Please forgive the informal speech of this post, I was wicked excited and everything else flew out the window. I just had to share it and I don't quite have time to revise and proof it.

I had the most truly awesome revelation this morning reading proverbs, which is a collection of sayings regarding the virtue of wisdom and knowledge and how to find said virtue and knowledge but, get this, they were written TO an illiterate population. Shut yo mouf! An illiterate people with access to knowledge and wisdom?? Exhorted to seek knowledge and wisdom? And even more, an illiterate population interested in knowledge and wisdom?

The sweet part is that the last chapter of my "Comm in History" textbook discussed the role of communication in the religiously dominated middle ages, specifically highlighting the control that the church had over an illiterate society. The whole premise of such a heierarchy and actually most authoritarian governments is that the educated have the right and obligation to exert power over the uneducated. But here is a whole book (forget about Job and Ecclesiastes) chronicling wise sayings intended for those who are uneducated or at least illiterate.

Take it a step further and you get Hebrews 1:1 "God, who at various times and in various ways spoke in time past to the fathers by the prophets, has in these last days spoken to us by His Son, whom He has appointed heir of all things, through whom also He made the worlds;"

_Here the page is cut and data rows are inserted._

/-- An injection on its route fails its flit 8 times, and it does not arrive (R26, log 82). -/
theorem exec_deviceLogEntry_fails (hl : s.dev.fl.toLog = rec :: rest) (hoff : s.dev.clk.power ≠ .off) (hperst : s.dev.clk.power ≠ .perst)
    {die : Nat} (hroute : s.dev.nocArmed rec.region 6 = some die) :
    exec .deviceLogEntry s = .next { s with dev :=
      (Upd.flitFails die (lowestLink die) 8 true).run ((Upd.fire (nocPage die) 1).run (s.dev.withFl { s.dev.fl with toLog := rest })) } := by
  have hroute' : Device.nocArmed (s.dev.withFl { s.dev.fl with toLog := rest }) rec.region 6 = some die := hroute
  rw [exec_deviceLogEntry_some hl hoff hperst, Upd.run_cross_armed hroute']

/-- An injection that takes effect keeps the records, and is counted beside LOG_HEAD (R361). -/
theorem Device.fire_fl (d : Device) (page bit : Nat) : ((Upd.fire page bit).run d).fl = d.fl := rfl

theorem Device.fire_logHead (d : Device) (page bit : Nat) :
    ((Upd.fire page bit).run d).reg (rstDevPage + 0x48) = d.reg (rstDevPage + 0x48) :=
  look_put_other _ _ _ (by decide)

end

/-- An entry that finds room is placed at HEAD, with the interrupt status where it calls for one (R358). -/
theorem Upd.run_logEntry_room {d : Device} {rec : FaultRec} {rest : List FaultRec} (h : d.logUsed < 256) :
    ∃ on, (Upd.logEntry rec).run (d.withFl { d.fl with toLog := rest }) =
      (Upd.when (rec.enabled || rec.level = 3) (.logSignal 0 on)).run (d.logged rec rest) := by
  have h' : Device.logUsed (d.withFl { d.fl with toLog := rest }) < 256 := h
  simp only [Upd.logEntry, Upd.run_read, if_pos h', Upd.run_all_cons, Upd.run_all_nil, Upd.run_of]
  exact ⟨_, rfl⟩

/-- With the ring full the entry goes to the overflow entry and is counted (R360). -/
theorem Upd.run_logEntry_full {d : Device} {rec : FaultRec} {rest : List FaultRec} (h : 256 ≤ d.logUsed) :
    ∃ on on' x, x = (Upd.logSignal 2 on').run (d.overflowing rest) ∧ (Upd.logEntry rec).run (d.withFl { d.fl with toLog := rest }) =
      (Upd.when (rec.enabled || rec.level = 3) (.logSignal 0 on)).run
        (x.withFl { x.fl with ovf := logBytes rec ((d.fl.logSeq + 1) % 2 ^ 32) (x.regN (rstDevPage + 0x54)) }) := by
  have h' : ¬ Device.logUsed (d.withFl { d.fl with toLog := rest }) < 256 := not_lt.2 h
  simp only [Upd.logEntry, Upd.run_read, if_neg h', Upd.run_all_cons, Upd.run_all_nil, Upd.run_of]
  exact ⟨_, _, _, rfl, rfl⟩

/-! ### NOC_RETRANSMIT -/

/-- What is received over a link that does not end at the die changes nothing. -/
theorem exec_nocRetransmit_elsewhere {die link : Nat} {s : State} (hd : die < 4 ∨ die = 6 ∨ die = 7) (hl : link < 8)
    (h : linkEnds die link = false) (fails : Nat) : exec (.nocRetransmit die link fails) s = .next s := by
  refine (State.act_wf s _ _ (by simp [Instr.wf, hd]; omega)).trans ?_
  simp only [Upd.run_read, h, Bool.and_false, Upd.when_false, Upd.run_skip]

/-- With nothing armed, the failures of a flit over a link of the die count, 8 at most (R26). -/
theorem exec_nocRetransmit_eq {die link : Nat} {s : State} (hd : die < 4 ∨ die = 6 ∨ die = 7) (hl : link < 8)
    (h : linkEnds die link = true) (hup : s.dev.up = true) (harm : s.dev.rf.armed = []) (fails : Nat) :
    exec (.nocRetransmit die link fails) s = .next { s with dev := (Upd.flitFails die link (min fails 8) false).run s.dev } := by
  refine (State.act_wf s _ _ (by simp [Instr.wf, hd]; omega)).trans ?_
  simp only [Upd.run_read, h, hup, Bool.and_self, Upd.when_true, Upd.run_inject harm, Bool.false_eq_true, if_false]

/-! ### The statement -/

/-- The header of a die's network page lies apart from LOG_HEAD. -/
theorem logHead_ne_nocPage (die : Nat) {off : Nat} (h : off < 4096) : rstDevPage + 0x48 ≠ nocPage die + off := by
  simp only [rstDevPage, nocPage, regionPage, pageBase]
  omega

/-- Settles O40: an entry is placed, or overflows, or its packet does not arrive; failures of a die link count, and the eighth is a
device error. -/
theorem deviceLogAndDieLinks : Obligations.DeviceLogAndDieLinks := by
  refine ⟨fun s hs => ⟨fun h => exec_deviceLogEntry_none (.inl h), fun h => exec_deviceLogEntry_none (.inr h),
    fun rec rest hl hoff hperst hroute hroom hen hlev => ?silent, fun rec rest hl hoff hperst hroute hroom halarm => ?alarm,
    fun rec rest hl hoff hperst hroute => ?lost, fun rec rest hl hoff hperst hroute hfull => ?full⟩,
    fun die link fails s hd hl => ⟨fun h => exec_nocRetransmit_elsewhere hd hl h fails, fun h hup harm hf => ?few, fun h hup harm hf hnone => ?eight⟩⟩
  case silent =>
    obtain ⟨on, h⟩ := Upd.run_logEntry_room (rec := rec) (rest := rest) hroom
    rw [exec_deviceLogEntry_arrives hl hoff hperst hroute, h]
    simp only [hen, hlev, decide_false, Bool.or_self, Upd.when_false, Upd.run_skip]
    rfl
  case alarm =>
    obtain ⟨on, h⟩ := Upd.run_logEntry_room (rec := rec) (rest := rest) hroom
    obtain ⟨i, hi⟩ := Upd.run_logSignal 0 on (s.dev.logged rec rest)
    have hon : (rec.enabled || Decidable.decide (rec.level = 3)) = true := by simpa using halarm
    have hex := exec_deviceLogEntry_arrives hl hoff hperst hroute
    rw [h, hon, Upd.when_true, hi] at hex
    refine ⟨_, hex, rfl, rfl, rfl, ?_, ?_⟩
    · rw [Device.signalled_reg, Device.raised_reg_other _ (by decide) (by decide) (by decide), Device.logged_head hs]
    · rw [Device.signalled_reg, Device.raised_status (Wf.logged hs rec rest)]
      exact bitOf_or_oneBit _ (by decide)
  case lost =>
    obtain ⟨die, hdie⟩ := Option.ne_none_iff_exists'.1 hroute
    have hex := exec_deviceLogEntry_fails hl hoff hperst hdie
    obtain ⟨c, o, i, x, r, he⟩ := Upd.run_flitFails_eight_any die (lowestLink die) true
      ((Upd.fire (nocPage die) 1).run (s.dev.withFl { s.dev.fl with toLog := rest }))
    rw [he, Device.fire_fl, Device.withFl_fl] at hex
    refine ⟨_, hex, rfl, List.prefix_append rest [x], rfl, ?_⟩
    rw [Device.signalled_reg]
    exact (Device.raised_reg_other _ (logHead_ne_nocPage die (by decide)) (logHead_ne_nocPage die (by decide))
      (logHead_ne_nocPage die (by decide))).trans (Device.fire_logHead ..)
  case full =>
    obtain ⟨on, on', x, hx, h⟩ := Upd.run_logEntry_full (rec := rec) (rest := rest) hfull
    obtain ⟨i, hi⟩ := Upd.run_logSignal 2 on' (s.dev.overflowing rest)
    rw [hi] at hx
    have hex := exec_deviceLogEntry_arrives hl hoff hperst hroute
    rw [h] at hex
    have hwf : Wf x := by
      rw [hx]
      exact ((Wf.overflowing hs rest).raised _ _).signalled _ _ _ _
    have other : ∀ a, a ≠ rstDevPage + 0x0C → a ≠ rstDevPage + 0x18 → a ≠ rstDevPage + 0x1C → x.reg a = (s.dev.overflowing rest).reg a := by
      intro a h1 h2 h3
      rw [hx, Device.signalled_reg, Device.raised_reg_other _ h1 h2 h3]
    have hcount : x.reg (rstDevPage + 0x54) = satInc (s.dev.reg (rstDevPage + 0x54)) := by
      rw [other _ (by decide) (by decide) (by decide), Device.overflowing_count hs]
    have hbit : bitOf (x.reg (rstDevPage + 0x0C)) 2 = true := by
      rw [hx, Device.signalled_reg, Device.raised_status (Wf.overflowing hs rest)]
      exact bitOf_or_oneBit _ (by decide)
    have hhead : x.reg (rstDevPage + 0x48) = s.dev.reg (rstDevPage + 0x48) := by
      rw [other _ (by decide) (by decide) (by decide), Device.overflowing_head]
    have hfl : x.fl = { s.dev.fl with toLog := rest, logSeq := (s.dev.fl.logSeq + 1) % 2 ^ 32 } := by
      rw [hx, Device.signalled_fl, Device.overflowing_fl]
    have hcore : x.core = s.dev.core := by
      rw [hx, Device.signalled_core, Device.raised_core, Device.overflowing_core]
    obtain ⟨hfl', hcore', hreg, hkeep⟩ := Upd.run_when_logSignal (hwf.withFl { x.fl with
      ovf := logBytes rec ((s.dev.fl.logSeq + 1) % 2 ^ 32) (x.regN (rstDevPage + 0x54)) }) (rec.enabled || rec.level = 3) 0 on
    simp only [Device.withFl_reg, Device.withFl_core, Device.withFl_fl] at hfl' hcore' hreg hkeep
    clear hx hi
    refine ⟨_, hex, rfl, hcore'.trans hcore, ?_, ?_, ?_, ?_, ?_, ?_, hkeep 2 hbit⟩ <;> dsimp only
    · rw [hfl', hfl]
    · rw [hfl', hfl]
    · rw [hfl', hfl]
    · rw [hreg _ (by decide) (by decide) (by decide), hhead]
    · rw [hreg _ (by decide) (by decide) (by decide), hcount]
    · rw [hfl', Device.regN, hcount]
  case few =>
    rw [exec_nocRetransmit_eq hd hl h hup harm, Nat.min_eq_left hf.le, Upd.run_flitFails_few hf, Upd.run_count]
  case eight =>
    obtain ⟨c, o, i, x, he⟩ := Upd.run_flitFails_eight die link false s.dev
    have hp : s.dev.clk.power ≠ .resetting := by
      have : s.dev.clk.power = .ready := by simpa [Device.up] using hup
      rw [this]
      decide
    have hex := exec_nocRetransmit_eq hd hl h hup harm fails
    rw [Nat.min_eq_right hf, he, Upd.run_askDevice _ _ (by exact hnone) (by exact hp)] at hex
    exact ⟨_, hex, rfl, rfl, rfl, rfl⟩

end Sys2Proof.Machine
end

Not only are the spiritual implications phenomenal (having been brought near by the blood of Christ, abolition of the human priesthood, etc) but what about the cultural implications? If government power was tied up in religious authority, then this idea revolutionized every level of society, bringing the ultimate and final authority, the greatest power in the universe and over men, into the mind and home of the basest levels of society.  Essentially Jesus brought about the spiritual and cultural democracy that God intended from the beginning.

I haven't wrapped my head around this yet but I've been looking for so long for proof that scripture, that God's design, validates this idea and that the religious, social, and political abuses of power in the Church's history were human perversions. This utopia that we are pressing toward, that many believe we will never reach until we are free from the shackles of Christianity, was founded by God and refounded by Christ! 

Of course, by way of disclaimer, I am just scratching the surface and there are still many issues to address but still, woot.

It's small and not Christ-like but I feel a "neener-neener" in my soul!